La figura de Iósif Stalin, líder de la Unión Soviética desde 1922 hasta su muerte en 1953, es una de las más determinantes y terroríficas del siglo XX. Su mandato transformó un país atrasado en una potencia industrial y militar, siendo clave en la victoria aliada en la Segunda Guerra Mundial. Sin embargo, también instauró un régimen de terror responsable de millones de muertes, con purgas y campos de trabajo (gulags) que sembraron el miedo por todo el territorio de la URSS. Nadie estaba a salvo de sus designios.
La novela gráfica "La muerte de Stalin", obra del guionista Fabien Nury y el dibujante Thierry Robin, se sumerge en los días anteriores y posteriores al fallecimiento del dictador. Inicialmente, el dibujante Thierry Robin se embarcó en el ambicioso proyecto de crear una biografía completa de Stalin en cómic. Ante la magnitud de la tarea, que calculó requeriría unas mil páginas y varios años de trabajo, decidió abandonarla. Fue entonces cuando el reputado guionista Fabien Nury se puso en contacto con él para colaborar en una historia centrada en el fallecimiento del líder soviético.
La trama de la novela gráfica se centra en los días cruciales que van desde el ataque cerebral sufrido por Stalin el 2 de marzo de 1953 hasta la celebración de sus funerales de Estado. Nury y Robin construyen una narrativa adictiva que nos sumerge en la voraz lucha por el poder entre los miembros del Comité Central del Partido Comunista de la Unión Soviética. El cómic se presenta como una obra coral, sin un protagonista definido, que utiliza la exageración y un alejamiento irónico para transmitir una profunda sensación de irrealidad.

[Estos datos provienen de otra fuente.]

/-- At a free store the arbiter grants the first waiting requester in the rotation RU, VE, LP after the last one granted: the
transaction is in flight, the request of RU or VE waits no longer, a host transfer stays at the head of LP's queue, and nothing else
changes (R155, R156, R158). A host write to a locked block is not granted when its turn comes: the transfer leaves LP's queue, its reply
is LOCKED, nothing is written, LP is the last requester granted, and the arbiter goes on with the next waiting request at the store still
free (R160; R161 for the job as it stands then). While a transaction is in flight or the start-up clear runs the arbiter grants nothing
(R155, R163). -/
def Obligations.ArbiterRotates : Prop :=
  (∀ s : State, (s.store.inFlight.isSome || s.store.clear.isSome) = true → s.arbitrate = s) ∧
  (∀ s : State, s.store.inFlight = none → s.store.clear = none →
    (∀ who, s.waitingOp who = none) → s.arbitrate = s) ∧
  ∀ s : State, s.store.inFlight = none → s.store.clear = none →
    let first (who : Requester) : Prop := match s.store.lastGranted, who with
      | .ru, .ve => True
      | .ru, .lp => s.waitingOp .ve = none
      | .ru, .ru => s.waitingOp .ve = none ∧ s.waitingOp .lp = none
      | .ve, .lp => True
      | .ve, .ru => s.waitingOp .lp = none
      | .ve, .ve => s.waitingOp .lp = none ∧ s.waitingOp .ru = none
      | .lp, .ru => True
      | .lp, .ve => s.waitingOp .ru = none
      | .lp, .lp => s.waitingOp .ru = none ∧ s.waitingOp .ve = none
    (∀ who op, first who → s.waitingOp who = some op →
      (who = .lp → op.isWrite = true → s.locked op.index.val = false) →
      s.arbitrate = { s with
        store := { s.store with inFlight := some ⟨who, op⟩, lastGranted := who }
        job := match who with
          | .ru => s.job.map (fun j => { j with unit := { j.unit with waiting := none } })
          | .ve => s.job.map (fun j => { j with verifier := { j.verifier with waiting := none } })
          | .lp => s.job }) ∧
    ∀ (tag : Byte) (i : BlockIndex) (content : Bytes) (rest : List HostTransfer), first .lp →
      s.link.transfers = ⟨tag, .write i content⟩ :: rest → s.locked i.val = true →
      s.arbitrate = (({ s with
        store := { s.store with lastGranted := .lp }
        link := { s.link with transfers := rest } } : State).reply tag .locked (.blockIndex i.val)).arbitrate

/-- A write of the start-up clear completes: its block holds 512 bytes of 00h and counts among the cleared; the clear goes on with
the next block, and after block 4095 it ends with LP last granted and READY posted with cause POWER_ON (R163, R179). -/
def Obligations.ClearWriteCompletes : Prop :=
  ∀ (s : State) (c : Clear), s.store.clear = some c →
    let zeroed := s.store.writeBlock (storeIndex 0 c.next) (List.replicate 512 0)
    let further : Clear := ⟨c.next + 1, max c.cleared (c.next + 1), c.consistent && decide (c.next < c.cleared), c.epoch⟩
    (c.next < 4095 → exec .clearWriteComplete s = .next { s with store := { zeroed with clear := some further } }) ∧
    (c.next = 4095 → exec .clearWriteComplete s = .next (({ s with store :=
      { zeroed with clear := none, inFlight := none, lastGranted := .lp } } : State).post (.ready .powerOn)).transmit)

/-! ### LP -/

/-- POWER_ON and PIN_RESET: no job, the link empty with the rate sampled from the straps; POWER_ON starts the clear at block 0, a
PIN_RESET during the clear starts it again, and one after it frees the store with LP last granted and posts READY with cause PIN,
each block keeping its content but for a write in flight, which leaves the old or the new (R21, R163, R164, R166, R179, R180). -/
def Obligations.ResetsEmptyTheLink : Prop :=
  ∀ (rate1 rate0 : Bool) (s : State),
    let rate := match rate1, rate0 with
      | false, false => LineRate.mbit1
      | false, true => LineRate.mbit3
      | true, false => LineRate.mbit6
      | true, true => LineRate.mbit12
    let empty : Link := ⟨rate, .hunting, ⟨0, 0, 0, 0, 0, 0⟩, [], [], [], none, 0, [], 0, 0⟩
    (∃ t c, exec (.powerOn rate1 rate0) s = .next t ∧ t.link = empty ∧ t.job = none ∧ t.store.clear = some c ∧ c.next = 0
      ∧ c.cleared = 0 ∧ t.store.inFlight = none ∧ t.store.lastGranted = .lp) ∧
    (∀ c, s.store.clear = some c → ∃ t c', exec (.pinReset rate1 rate0) s = .next t ∧ t.link = empty ∧ t.job = none
      ∧ t.store.clear = some c' ∧ c'.next = 0 ∧ c'.epoch = c.epoch) ∧
    (s.store.clear = none → ∃ t, exec (.pinReset rate1 rate0) s = .next t ∧ t.job = none ∧
      t.link = { empty with
        sending := some (.notice (.ready .pin) 0), notices := [⟨.ready .pin, 0, true⟩], nextNotice := 1 } ∧
      t.store.clear = none ∧ t.store.inFlight = none ∧ t.store.lastGranted = .lp ∧
      (t.store.memory = s.store.memory ∧ t.store.damaged = s.store.damaged ∨
        ∃ who i content, s.store.inFlight = some ⟨who, .write i content⟩ ∧
          t.store.memory = (s.store.writeBlock i content).memory ∧ t.store.damaged = (s.store.writeBlock i content).damaged))

/-- FRAME_LENGTH_ERR, FRAME_GAP_EXPIRY while a frame is assembled, and BAD_FRAME: the frame is discarded and counted for its one
reason, the CRC before the kind, and the receiver hunts; no reply, nothing else changes. The gap timer does not run while hunting
(R167 to R170). That FRAME_LENGTH_ERR and BAD_FRAME have their effect whatever the receiver holds is log entry 4, and that
FRAME_GAP_EXPIRY has none while hunting is log entry 1. -/
def Obligations.BadFramesDiscarded : Prop :=
  ∀ (s : State) (frame held : Bytes),
    exec .frameLengthErr s = .next { s with link := { s.link with
      receiver := .hunting, errors := { s.link.errors with length := min (s.link.errors.length + 1) 65535 } } } ∧
    (s.link.receiver = .assembling held → exec .frameGapExpiry s = .next { s with link := { s.link with
      receiver := .hunting, errors := { s.link.errors with gap := min (s.link.errors.gap + 1) 65535 } } }) ∧
    (s.link.receiver = .hunting → exec .frameGapExpiry s = .next s) ∧
    (frameCrcOk frame = false → exec (.badFrame frame) s = .next { s with link := { s.link with
      receiver := .hunting, errors := { s.link.errors with crc := min (s.link.errors.crc + 1) 65535 } } }) ∧
    (frameCrcOk frame = true → frameKindOk frame = false → exec (.badFrame frame) s = .next { s with link := { s.link with
      receiver := .hunting, errors := { s.link.errors with kind := min (s.link.errors.kind + 1) 65535 } } })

Los personajes son uno de los puntos más fuertes del cómic. Fabien Nury y Thierry Robin recrean con acierto a los miembros del Comité Central, desde el maquiavélico Lavrenti Beria hasta el melancólico Viacheslav Mólotov. La división en dos bandos, el enfrentamiento entre Beria y Nikita Jruschov, y sus respectivas maniobras para hacerse con el poder vacante, constituyen el eje central de la acción, permitiendo al lector conocer las entrañas del aparato soviético de la época. El dibujante Thierry Robin utiliza sabiamente el símil entre el carácter de los protagonistas y las aptitudes de ciertos animales, como la rudeza de un mono, la traición del cuervo o la vileza del buitre, para caracterizar a los personajes.

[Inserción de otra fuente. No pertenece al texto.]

-- ==== Sys2Proof/Laws/Decoder.lean ====
section
/-! SUPPORT. What SD can change: its own state, the queue, the ring, the window it takes from, and at JC the job state, the stop
reason and the fault record with the signals of a first fault. -/

namespace Sys2Proof.Machine

/-- All that SD's processing can change of a job. -/
def Job.DecodedFrom (j j' : Job) : Prop :=
  ∃ decoder queue ring phase stopReason faultRecord decoderQuiet signals,
    j' = { j with
      decoder := decoder, queue := queue, ring := ring, phase := phase, stopReason := stopReason
      faultRecord := faultRecord, decoderQuiet := decoderQuiet, signals := signals }

theorem Job.DecodedFrom.refl (j : Job) : j.DecodedFrom j :=
  ⟨j.decoder, j.queue, j.ring, j.phase, j.stopReason, j.faultRecord, j.decoderQuiet, j.signals, rfl⟩

theorem Job.DecodedFrom.trans {a b c : Job} (h : a.DecodedFrom b) (g : b.DecodedFrom c) : a.DecodedFrom c := by
  obtain ⟨_, _, _, _, _, _, _, _, rfl⟩ := h
  obtain ⟨d, q, r, p, s, f, y, z, rfl⟩ := g
  exact ⟨d, q, r, p, s, f, y, z, rfl⟩

/-- A change of SD's own state. -/
theorem Job.decoded_mapDecoder (f : Decoder → Decoder) (j : Job) : j.DecodedFrom (j.mapDecoder f) :=
  ⟨_, j.queue, j.ring, j.phase, j.stopReason, j.faultRecord, j.decoderQuiet, j.signals, rfl⟩

theorem Job.decoded_flushOutput (j : Job) : j.DecodedFrom j.flushOutput :=
  ⟨_, _, j.ring, j.phase, j.stopReason, j.faultRecord, j.decoderQuiet, j.signals, rfl⟩

theorem Job.decoded_produce (items : List Item) (j : Job) : j.DecodedFrom (j.produce items) :=
  (Job.decoded_mapDecoder _ j).trans (Job.decoded_flushOutput _)

theorem Job.decoded_reportStop (r : StopReason) (j : Job) : j.DecodedFrom (j.reportStop r) := by
  unfold Job.reportStop
  split
  · exact ⟨j.decoder, j.queue, j.ring, _, _, j.faultRecord, j.decoderQuiet, j.signals, rfl⟩
  · exact Job.DecodedFrom.refl j

theorem Job.decoded_reportFault (r : FaultRecord) (j : Job) : j.DecodedFrom (j.reportFault r) := by
  unfold Job.reportFault
  split
  all_goals first
    | exact Job.DecodedFrom.refl j
    | exact ⟨j.decoder, j.queue, j.ring, _, j.stopReason, _, _, _, rfl⟩

theorem Job.decoded_testLimit (ended : Bool) (j : Job) : j.DecodedFrom (j.testLimit ended) := by
  unfold Job.testLimit
  split
  · split
    · exact (Job.decoded_mapDecoder _ j).trans (Job.decoded_reportStop _ _)
    · split
      · exact (Job.decoded_mapDecoder _ j).trans (Job.decoded_reportStop _ _)
      · exact Job.DecodedFrom.refl j
  · exact Job.DecodedFrom.refl j

theorem Job.decoded_dropRecord (j : Job) : j.DecodedFrom j.dropRecord :=
  ⟨_, j.queue, _, j.phase, j.stopReason, j.faultRecord, j.decoderQuiet, j.signals, rfl⟩

theorem Job.decoded_decoderFault (c : FaultCode) (n : Option Word16) (b : Option Nat) (p : StreamPlace) (j : Job) :
    j.DecodedFrom (j.decoderFault c n b p) :=
  ((Job.decoded_dropRecord j).trans (Job.decoded_mapDecoder _ _)).trans (Job.decoded_reportFault _ _)

theorem Job.decoded_processByte {b : StreamByte} {j j' : Job} (h : j.processByte b = some j') : j.DecodedFrom j' := by
  unfold Job.processByte at h
  split at h
  · simp at h
  · simp only [Option.some.injEq] at h
    subst h
    exact Job.decoded_decoderFault _ _ _ _ _
  · simp only [Option.some.injEq] at h
    subst h
    refine Job.DecodedFrom.trans ?_ ((Job.decoded_produce _ _).trans (Job.decoded_testLimit _ _))
    exact ⟨_, j.queue, _, j.phase, j.stopReason, j.faultRecord, j.decoderQuiet, j.signals, rfl⟩

/-- Processing stream bytes changes no more than SD can. -/
theorem Job.decoded_processBytes (bs : List StreamByte) : ∀ j : Job, j.DecodedFrom (j.processBytes bs) := by
  induction bs with
  | nil => exact fun j => Job.decoded_mapDecoder (fun d => { d with waitingBytes := [] }) j
  | cons b rest ih =>
    intro j
    unfold Job.processBytes
    split
    · exact Job.decoded_mapDecoder _ j
    · split
      · split
        · rename_i j' h
          exact (Job.decoded_processByte h).trans (ih j')
        · exact Job.decoded_mapDecoder _ j
      · exact Job.decoded_mapDecoder _ j

/-- SD going on changes no more than SD can. -/
theorem Job.decoded_wakeDecoder (j : Job) : j.DecodedFrom j.wakeDecoder := by
  unfold Job.wakeDecoder
  refine (Job.decoded_flushOutput j).trans (Job.DecodedFrom.trans ?_ (Job.decoded_processBytes _ _))
  split
  · exact Job.DecodedFrom.refl _
  · exact Job.decoded_testLimit _ _

/-- Matching a byte changes no more than SD can. -/
theorem Job.decoded_matchByte (b : StreamByte) (j : Job) : j.DecodedFrom (j.matchByte b) := by
  unfold Job.matchByte
  split
  · exact (Job.decoded_mapDecoder _ j).trans (Job.decoded_processBytes _ _)
  · refine (Job.decoded_mapDecoder (fun d => { d with escape := .clear }) j).trans ?_
    dsimp only
    split
    · split
      · exact Job.decoded_mapDecoder (fun _ => _) _
      · exact Job.decoded_decoderFault _ _ _ _ _
    · split
      · exact Job.decoded_mapDecoder _ _
      · exact Job.decoded_decoderFault _ _ _ _ _
  · split
    · exact Job.decoded_mapDecoder _ _
    · exact Job.decoded_decoderFault _ _ _ _ _

/-- Taking a byte changes the window besides. -/
theorem Job.takeByte_spec (j : Job) : ∃ window, ({ j with window := window } : Job).DecodedFrom j.takeByte := by
  unfold Job.takeByte
  split
  · split
    · exact ⟨_, Job.decoded_matchByte _ _⟩
    · exact ⟨j.window, Job.DecodedFrom.refl j⟩
  · exact ⟨j.window, Job.DecodedFrom.refl j⟩

/-- Nothing waits: SD going on changes nothing. -/
theorem Job.wakeDecoder_nothing {j : Job} (h1 : j.decoder.waitingOutput = []) (h2 : j.decoder.waitingBytes = []) :
    j.wakeDecoder = j := by
  have hf : j.flushOutput = j := by
    cases j with
    | mk a1 a2 a3 a4 a5 a6 a7 a8 a9 a10 a11 decoder a13 a14 a15 a16 a17 =>
      cases decoder
      simp only at h1 h2
      subst h1 h2
      simp [Job.flushOutput]
  unfold Job.wakeDecoder
  rw [hf]
  simp only [h1, List.isEmpty_nil, if_true, h2, Job.processBytes, Job.waitBytes]
  cases j with
  | mk a1 a2 a3 a4 a5 a6 a7 a8 a9 a10 a11 decoder a13 a14 a15 a16 a17 =>
    cases decoder
    simp only at h2
    subst h2
    rfl

/-! ### Check bytes (R49, R57) -/

/-- A sum of bytes is their numbers' sum modulo 256. -/
theorem foldl_add_toNat (bytes : Bytes) (b : Byte) :
    (bytes.foldl (· + ·) b).toNat = (b.toNat + (bytes.map BitVec.toNat).sum) % 256 := by
  induction bytes generalizing b with
  | nil => simp only [List.foldl_nil, List.map_nil, List.sum_nil]; omega
  | cons a rest ih =>
    rw [List.foldl_cons, ih, BitVec.toNat_add, List.map_cons, List.sum_cons]
    omega

/-- A record's check, as arithmetic on numbers. -/
theorem checkSumOk_eq (kind : Byte) (bytes : Bytes) :
    checkSumOk kind bytes = decide ((kind.toNat + (bytes.map BitVec.toNat).sum) % 256 = 0) := by
  unfold checkSumOk
  rw [Bool.eq_iff_iff, beq_iff_eq, decide_eq_true_iff, ← BitVec.toNat_inj, foldl_add_toNat]
  rfl

end Sys2Proof.Machine
end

Otro elemento destacable es el retrato del Moscú de la época. La ciudad se presenta gris, de corte marcial, viviendo a la expectativa en esos luctuosos días. La noticia de la muerte de Stalin causó un gran impacto en el pueblo soviético, que esperaba expectante los acontecimientos. Cada pequeño gesto se interpretaba en clave política, y nadie conocía las consecuencias reales del suceso. El apartado gráfico está muy bien resuelto: el realismo de los escenarios, los uniformes y los vehículos contrasta con el aire caricaturesco de los personajes principales, logrando una unión muy efectiva. Las composiciones de página están muy trabajadas, y Thierry Robin crea imágenes de gran belleza. El color es otro gran acierto, ya que consigue crear la atmósfera oscura que el guion requiere.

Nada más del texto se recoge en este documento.